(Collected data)
/-- A line handed over ends in the byte at the cursor. -/
theorem endsInDelimiter_accept {s : State} (b : Byte) (hp : s.phase = .run)
    (hcursor : s.cursor.toNat < s.cap ∨ s.cursor = 0) : EndsInDelimiter (s.accept b) := by
  have hread := read_accept_cursor s b
  obtain ⟨hsucc, ⟨hd, heq⟩ | ⟨_, heq⟩⟩ := accept_cases s b hcursor
  · have hlast : (s.accept b).lineLen.toNat - 1 = s.cursor.toNat := by rw [heq, hsucc, Nat.add_sub_cancel]
    have hparams : (s.accept b).params = s.params := by rw [heq]
    exact fun _ => ⟨b, by rw [hlast, hread], by rw [hparams, hd]⟩
  · have hphase : (s.accept b).phase = .run := by rw [heq, hp]
    exact fun hpend => Phase.noConfusion (hphase.symm.trans hpend)

/-- Settles O46: an accepted byte is the last of the line it ends, BUF_WR stores another cell, and every other operation
keeps the buffer or leaves the phase. -/
theorem pendingLineEndsInItsDelimiter : Obligations.PendingLineEndsInItsDelimiter := by
  unfold Obligations.PendingLineEndsInItsDelimiter
  intro i s t hs h hother
  obtain ⟨_, ⟨_, rfl⟩ | ⟨_, _, rfl⟩ | ⟨_, _, rfl⟩ | ⟨_, _, rfl⟩ | ⟨_, _, rfl⟩ | ⟨b, _, _, _, rfl⟩ | ⟨_, rfl⟩ |
    ⟨a, d, rfl, _, rfl⟩ | ⟨b, _, _, _, rfl⟩ | ⟨b, _, hp, hroom, rfl⟩⟩ := exec_cases h
  · exact hs
  · exact hs
  · exact hs
  · exact hs
  · exact fun hp => Phase.noConfusion hp
  · exact endsInDelimiter_accept b rfl (.inr rfl)
  · exact hs
  · intro hp
    obtain ⟨b, hread, hd⟩ := hs hp
    refine ⟨b, ?_, hd⟩
    rw [← hread]
    exact Memory.read_write_other s.buf d (hother a d rfl).symm
  · exact fun hp => Phase.noConfusion hp
  · exact endsInDelimiter_accept b hp (.inl hroom)

end Sys2Proof.Machine

/-! PROOFS. O14 to O16, O20 and O21, the CRC generator (40_crc.md R100 to R109): the table against its generation rule,
and the table-driven step as eight shifts through the polynomial, by the linearity of a shift. -/

namespace Sys2Proof.Machine

/-- The listing of R103, entry by entry. -/
theorem crcEntry_eq_crcEntryGen : ∀ i : Byte, crcEntry i = crcEntryGen i := by decide

theorem crcTable_length : crcTable.length = 256 := by
  have hquarters : crcTable0.length = 64 ∧ crcTable1.length = 64 ∧ crcTable2.length = 64 ∧ crcTable3.length = 64 :=
    ⟨rfl, rfl, rfl, rfl⟩
  obtain ⟨h0, h1, h2, h3⟩ := hquarters
  rw [crcTable, List.length_append, List.length_append, List.length_append, h0, h1, h2, h3]

/-- Settles O14. -/
theorem tableFollowsItsGenerationRule : Obligations.TableFollowsItsGenerationRule := by
  unfold Obligations.TableFollowsItsGenerationRule
  exact ⟨crcTable_length, crcEntry_eq_crcEntryGen, by decide, by decide, by decide, by decide⟩

/-- A shift through the polynomial is linear: the polynomial is added once for each operand whose top bit is set. -/
theorem shiftPoly_xor (x y : Half) : shiftPoly (x ^^^ y) = shiftPoly x ^^^ shiftPoly y := by
  have hshift : (x ^^^ y) <<< 1 = x <<< 1 ^^^ y <<< 1 := BitVec.shiftLeft_xor_distrib x y 1
  unfold shiftPoly
  rw [BitVec.getLsbD_xor, hshift]
  cases x.getLsbD 15 <;> cases y.getLsbD 15
  · rfl
  · exact BitVec.xor_assoc _ _ _
  · simp
    ac_rfl
  · have hcancel : (x <<< 1 ^^^ 0x1021) ^^^ (y <<< 1 ^^^ 0x1021) = (x <<< 1 ^^^ y <<< 1) ^^^ (0x1021 ^^^ 0x1021) := by
      ac_rfl
    simpa using hcancel.symm

theorem repeat_shiftPoly_xor (n : Nat) (x y : Half) :
    Nat.repeat shiftPoly n (x ^^^ y) = Nat.repeat shiftPoly n x ^^^ Nat.repeat shiftPoly n y := by
  induction n with
  | zero => rfl
  | succ n ih => rw [Nat.repeat, Nat.repeat, Nat.repeat, ih, shiftPoly_xor]
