/-- The register window and mailbox of one port (Table HST.3). -/
structure Port where
  /-- PORT_STATUS.READY of this port (Table HST.6). -/
  ready : Bool
  /-- PORT_RESET is in progress (R630). -/
  inReset : Bool
  reqBuf : Bytes
  reqLen : Nat
  /-- PORT_STATUS.REQ_BUSY (R602). -/
  reqBusy : Bool
  /-- The response queue, head presented (R605). -/
  rspQ : List RspFrame
  rspWait : List WaitRsp
  /-- IRQ_STATUS and IRQ_MASK (Table HST.7). -/
  irqStatus : BitVec 32
  irqMask : BitVec 32
  /-- Enabled status bits that have become 1 since the last in-band interrupt that the controller took (R587). -/
  irqNew : BitVec 32
  winBank : Nat
  /-- WIN_STATUS bits 0 to 3 and 5, and COUNT (Table HST.8). -/
  winDenied : Bool
  winParity : Bool
  winRetired : Bool
  winUnbound : Bool
  atopErr : Bool
  winCount : Nat
  atopBusy : Bool
  atopAddr : BitVec 32
  atopOpnd : BitVec 32
  atopResult : BitVec 32
  scratch : BitVec 32
  evtData : Bytes
  /-- The last SMBus write was NACKed at its PEC byte (R589). -/
  nacked : Bool
  /-- TENANT_BOUND (R612): the bound tenant where VALID is set. -/
  bound : Option Nat
  /-- The bytes that the last read on this port returned; the model's own field (assumption 4). -/
  busOut : Bytes
deriving DecidableEq, Repr

/-- The I3C target's bus state (R583 to R587). -/
structure I3cBus where
  dynAddr : Option Nat
  /-- ENEC and DISEC event enables: bit 0 in-band interrupt. -/
  events : Nat
  mwl : Nat
  mrl : Nat
  /-- An in-band interrupt was NACKed or is outstanding (R587). -/
  ibiPending : Bool
  ibiByte : Nat
  /-- The offset that the next private read starts at (R586). -/
  readOff : Nat
deriving DecidableEq, Repr

/-- The service UART (R593 to R595). -/
structure UartBus where
  /-- Frames from the host discarded for a bad CRC, kind or length (R594). -/
  discarded : Nat
  /-- The last frame sent, as the line carries it (R594). -/
  lastSent : Bytes
deriving DecidableEq, Repr

/-- One tenant (R607 to R625). -/
structure Tenant where
  session : Option Nat
  authed : Bool
  outstanding : Nat
  nonce : Option Bytes
  /-- Microseconds value of the nonce's issue, and of the failed proof that began the lockout (R614, R616). -/
  nonceAt : Nat
  fails : Nat
  lockout : Bool
  lockAt : Nat
  /-- tenant.auth_required as taken at the last SESSION_OPEN (Table HST.12). -/
  authReq : Bool
  queue : List Event
  posted : Nat
  delivered : Nat
  overflowed : Nat
  txn : Option Txn
  /-- The part buffer of TABLE_WRITE: the table and the steps held (R692). -/
  part : Option (Nat × List Bytes)
deriving DecidableEq, Repr

/-- What an accepted operation that is not answered yet waits for. -/
inductive OpKind where
  | tagsSweep
  | nvCommit
  | calSystem
  | bankReturn (bank : Nat)
  /-- A bank command that waits for the drain of a bank (R506). -/
  | bankAccess (bank : Nat)
  | fwBegin
  /-- A LOG_APPEND behind the erase of a sector (R551). -/
  | logAppend (r : Req) (payload : Bytes)
  /-- An FW_CHUNK or FW_FINISH behind an erase (R551). -/
  | fwChunk (r : Req) (payload : Bytes)
  | fwFinish (r : Req)
deriving DecidableEq, Repr

/-- An accepted operation in flight (R607, R608, R675). -/
structure PendOp where
  kind : OpKind
  port : Nat
  tenant : Nat
  seq : Nat
  code : Nat
  async : Bool
  /-- Its credit returns when it ends; false once its session closed (R608). -/
  credit : Bool
  /-- Its synchronous answer was discarded with its session (R608). -/
  silent : Bool
  accepted : Nat
deriving DecidableEq, Repr

/-- A request owed an ABORTED_RESET answer after READY (R46). -/
structure OwedAbort where
  port : Nat
  tenant : Nat
  seq : Nat
  since : Option Nat
deriving DecidableEq, Repr

/-! ### Non-volatile storage (chapter 13) -/

/-- A gather (R527): its tenant, its base address and the gathered bytes by address. -/
structure Gather where
  tenant : Nat
  base : Nat
  bytes : List (Nat × Byte)
deriving DecidableEq, Repr

/-- A commit that the NV engine holds (R532, R777): the journal slot, none while it waits for one, and the gather it came from, which is kept
where it cannot start (R533). -/
structure NvCommit where
  slot : Option Nat
  owner : Nat
  dest : Nat
  data : Bytes
  gather : Option Gather
deriving DecidableEq, Repr

/-- The NV engine (R516 to R578). -/
structure Nv where
  gathers : List Gather
  commits : List NvCommit
  /-- The EEPROM window: word address pointer per block, and a page commit under way (R540, R542). -/
  eePointer : Nat
  eeBlock : Nat
  eeBusy : Bool
  eeDiscards : Nat
  eeOut : Bytes
  corrections : Nat
  uncorrectable : Nat
  /-- F-array words (address / 8) with an uncorrectable error (R522). -/
  badWords : List Nat
  replays : Nat
  journalReplayed : Bool
  /-- The log sector under erase (R551). -/
  erasing : Option Nat
  resvMv : Int
  boost : Bool
  resvTested : Bool
  resvTestFailed : Bool
  /-- S-array sectors whose granules read weak at the last margin read (R575). -/
  weak : List Nat
  rewriteNeeded : Bool
  /-- Slots whose image FW_BEGIN has erased: no shipped image stands in them (assumption 14). -/
  blank : List Nat
deriving DecidableEq, Repr

/-- The firmware update (R554, R714). -/
structure FwUpdate where
  open_ : Bool
  /-- The erase of FW_BEGIN is not over yet. -/
  erasing : Bool
  /-- Sectors of the slot that it has erased. -/
  erased : Nat
  chunkEnd : Nat
  finishedOk : Bool
deriving DecidableEq, Repr

/-- A running compaction pass (R568): what remains of it. -/
structure Compact where
  beginSeq : Nat
  sources : List Nat
  /-- Addresses of the records still to visit, oldest first. -/
  todo : List Nat
  reason : Nat
  /-- The pass refreshes a sector: every committed record is copied (R576). -/
  whole : Bool
  copied : Nat
  dropped : Nat
  firstCopy : Nat
  /-- COMPACT_END is committed and the sources are being erased. -/
  ended : Bool
  erases : List Nat
deriving DecidableEq, Repr

/-- A pass to restart: the sequence number of the withdrawn COMPACT_BEGIN, the sectors it listed, and whether it refreshed one (R570,
R576). -/
structure Restart where
  seq : Nat
  sources : List Nat
  whole : Bool
deriving DecidableEq, Repr

/-- The Sinter log's engine state (R557 to R573). -/
structure Sinter where
  head : Option Nat
  headOff : Nat
  nextSeq : Nat
  nextSerial : Nat
  appended : Nat
  live : Nat
  superseded : Nat
  reclaimed : Nat
  torn : Nat
  tornFound : Bool
  retainOverflow : Bool
  /-- A pass to restart (R570). -/
  restart : Option Restart
  compactRestarted : Bool
  pass : Option Compact
  /-- Weak sectors waiting for a refresh pass (R576). -/
  refresh : List Nat
  /-- Records waiting to be appended (R572). -/
  waiting : List LogRec
  /-- Sequence number of the BOOT record of this start (Table LED.6). -/
  bootSeq : Nat
deriving DecidableEq, Repr

/-! ### Background work and ledgers (chapter 17) -/

/-- One Fumarole task (R720 to R727). -/
structure Task where
  due : Bool
  running : Bool
  /-- Steps done in this pass (R720). -/
  progress : Nat
  runs : Nat
  overruns : Nat
  last : Nat
  longest : Nat
  /-- When the task falls due next, by the microseconds value, and the steps of a scrub pass that have fallen due (Table LED.1). -/
  dueAt : Nat
  fallen : Nat
  /-- The steps of the last second: microseconds value and core time (R726). -/
  recent : List (Nat × Nat)
  /-- Core time of the run in progress, µs. -/
  current : Nat
  corrections : Nat
  firstAddr : Nat
  /-- The scrub pass has met an uncorrectable word. -/
  bad : Bool
deriving DecidableEq, Repr

/-- The coulomb ledger (R732). -/
structure Coulomb where
  inUc : Nat
  outUc : Nat
  net : Int
  residual : Int
deriving DecidableEq, Repr

/-- The intake energy ledger of one input (R734, R735). -/
structure Energy where
  havePrev : Bool
  prevHold : Nat
  residual : Int
  total : Int
  opened : Int
  committed : Int
  unmeasuredUs : Nat
  closedCount : Nat
deriving DecidableEq, Repr

/-- The background scheduler and the ledgers (chapter 17). -/
structure Background where
  tasks : Vector Task 6
  /-- Core time that counted tasks used in the present 100 ms window, µs (R723). -/
  windowUsed : Nat
  /-- The number of that window on TICK. -/
  windowAt : Nat
  coulomb : Coulomb
  energy : Vector Energy 2
  gapCoulomb : Bool
  gapEnergy : Bool
  lastIntervalSeq : Nat
  telemetry : Bytes
  telemetrySeq : Nat
  /-- Snapshots written to the telemetry bank since delegation (R747), and the bank. -/
  telemetryBank : Option Nat
  telemetryWritten : Nat
  /-- Powered seconds into the F-array and S-array scrub passes (Table LED.3). -/
  faSeconds : Nat
  saSeconds : Nat
  /-- The ledgers have been restored since POR (R742). -/
  restored : Bool
  /-- The microseconds value up to which QI has delivered (R468). -/
  qiAt : Nat
deriving DecidableEq, Repr

/-! ### Rails, the sequencer engine and margining (chapter 04) -/

/-- Rail states (Table SEQ.1). -/
inductive RailSt where
  | off
  | enabling
  | on
  | disabling
  | parked
  | joinPending
  | faultOff
  | forcedOn
deriving DecidableEq, Repr

/-- The margin output and loop of a rail (R182 to R194). -/
structure MarginOut where
  /-- The mode (Table SEQ.10). -/
  mode : Nat
  /-- The output drives Pnn_MG; it is high impedance otherwise (R185, R188). -/
  driving : Bool
  code : Int
  /-- A mode held until the rail is ON (R186). -/
  held : Option Nat
  settled : Bool
  stale : Bool
  saturated : Bool
  staleTicks : Nat
  /-- The target of the last loop tick (R192). -/
  target : Option Int
  lastErr : Int
  lastCode : Int
  heldErr : Int
  runSame : Nat
  satTicks : Nat
  /-- A usable result newer than the previous tick (R189). -/
  fresh : Option Int
  /-- The mode and the margin.fault_policy that the windows follow since the last loop tick (R193, R244). -/
  winMode : Nat
  winPolicy : Nat
deriving DecidableEq, Repr

/-- One rail: its outputs, its judgements, its slow counts and its retries (R127 to R137, R203 to R213, R230 to R234). -/
structure Rail where
  st : RailSt
  /-- Pnn_EN asserted. -/
  en : Bool
  /-- Pnn_DS closed. -/
  ds : Bool
  /-- A fault response has deasserted the rail since its EN was last asserted: no boundary cell drives it (R83). -/
  scanOff : Bool
  /-- The PG source reads good (R129). -/
  pg : Bool
  /-- Pnn_PG, and the sense window against rail.pg_on_mv and rail.pg_off_mv, as they were last read (R128). -/
  ball : Bool
  win : Bool
  /-- The fast comparators read beyond their thresholds (R199). -/
  fastOv : Bool
  fastUv : Bool
  /-- The undervoltage comparator is still in its initial state, which raises nothing (R105, R106). -/
  fastInit : Bool
  /-- The off comparator reads below (R133), and no sense voltage since it was last judged over 4 TICKs lay above this one, mV: what
  WAIT_BELOW with a threshold of its own compares (R141). -/
  below : Bool
  offMv : Option Int
  /-- The TON_MAX check of the present assertion runs; it has raised TON_MAX (R132, R178). -/
  tonRun : Bool
  tonRaised : Bool
  /-- The TOFF_MAX check of the last deassertion runs (R132), and the state that deassertion put the rail into (R170, R172). -/
  toffRun : Bool
  toffBy : RailSt
  /-- PG has read good since the last PG_LOSS (R208). -/
  pgArmed : Bool
  cntOv : Nat
  cntUv : Nat
  cntOvw : Nat
  cntUvw : Nat
  cntRev : Nat
  /-- Consecutive results inside a warning level whose flag is set (R206). -/
  inOvw : Nat
  inUvw : Nat
  warnOv : Bool
  warnUv : Bool
  /-- SENSE_OPEN or SENSE_REVERSED since the last FAULT_CLEAR of it (R213). -/
  frozen : Bool
  /-- The last usable SWA result, mV. -/
  last : Option Int
  retryUsed : Nat
  /-- A retry is pending, for faults by their codes and the rails that have them (R231). -/
  retryDue : Bool
  retryFor : List (Nat × Nat)
  /-- The EN was asserted by a retry and the rail has not reached ON (R232). -/
  retrying : Bool
  /-- The last tag that covers the rail read over its temperature (R217, R231). -/
  otMod : Bool
  margin : MarginOut
deriving DecidableEq, Repr

/-- What the running table does (R146, R154). -/
inductive RunPhase where
  | ready
  | waiting
  | unwinding
deriving DecidableEq, Repr

/-- The running table (R147). -/
structure Run where
  table : Nat
  steps : List Bytes
  idx : Nat
  phase : RunPhase
  /-- Outputs that this run asserted (R154). -/
  outs : List Nat
  /-- Rails that this run enabled, in order (R154). -/
  enabled : List Nat
  timeouts : Nat
  /-- Rails that the waiting step covers (R197). -/
  cover : List Nat
  /-- The rails that an unwind has still to deassert, the awaited rail first (R154). -/
  unwind : List Nat
  /-- What started it (Table MOD.7) and for which tenant. -/
  cause : Nat
  tenant : Nat
  /-- The cause that TABLE_FAILED will carry after an unwind (R154). -/
  failCause : Nat
deriving DecidableEq, Repr

/-- A copy of a table that waits (R163), its PERSIST flag (R165), and whether the image write that it asks for will fail (R661). -/
structure PendTable where
  steps : List Bytes
  persist : Bool
  fails : Bool
deriving DecidableEq, Repr

/-- A pending REQ request (R161): its function and the table it asks for. -/
structure ReqPend where
  fn : Nat
  table : Nat
deriving DecidableEq, Repr

/-- A hot-join that runs (R177). -/
structure JoinRun where
  rail : Nat
  time : Nat
deriving DecidableEq, Repr

/-- The sequencer engine (chapter 04). -/
structure Engine where
  run : Option Run
  suspended : Bool
  active : Vector (List Bytes) 8
  pend : Vector (Option PendTable) 8
  /-- PWROK0 to PWROK3 and HRST0n to HRST3n asserted (Table SEQ.7). -/
  outs : Vector Bool 8
  /-- Configuration recall has come: outputs are driven by polarity (R156, R158). -/
  driven : Bool
  reqLevel : Vector Bool 8
  reqPend : List ReqPend
  /-- The hot-joins that run: the rail and the TIME of its WAIT_PG (R177). -/
  join : List JoinRun
  /-- The standby bring-up: the rail awaited and the rails still to enable (R136). -/
  bringWait : Option Nat
  bringUp : List Nat
  dsNoEffect : Nat
  ifRecalled : Nat
  contTimeouts : Nat
  lastStart : Nat
deriving DecidableEq, Repr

• **ACTIVITY**
Among the lines above, return those that hold the word "array".

• **TASK OUTPUT**
  /-- F-array words (address / 8) with an uncorrectable error (R522). -/
  /-- S-array sectors whose granules read weak at the last margin read (R575). -/
  /-- Powered seconds into the F-array and S-array scrub passes (Table LED.3). -/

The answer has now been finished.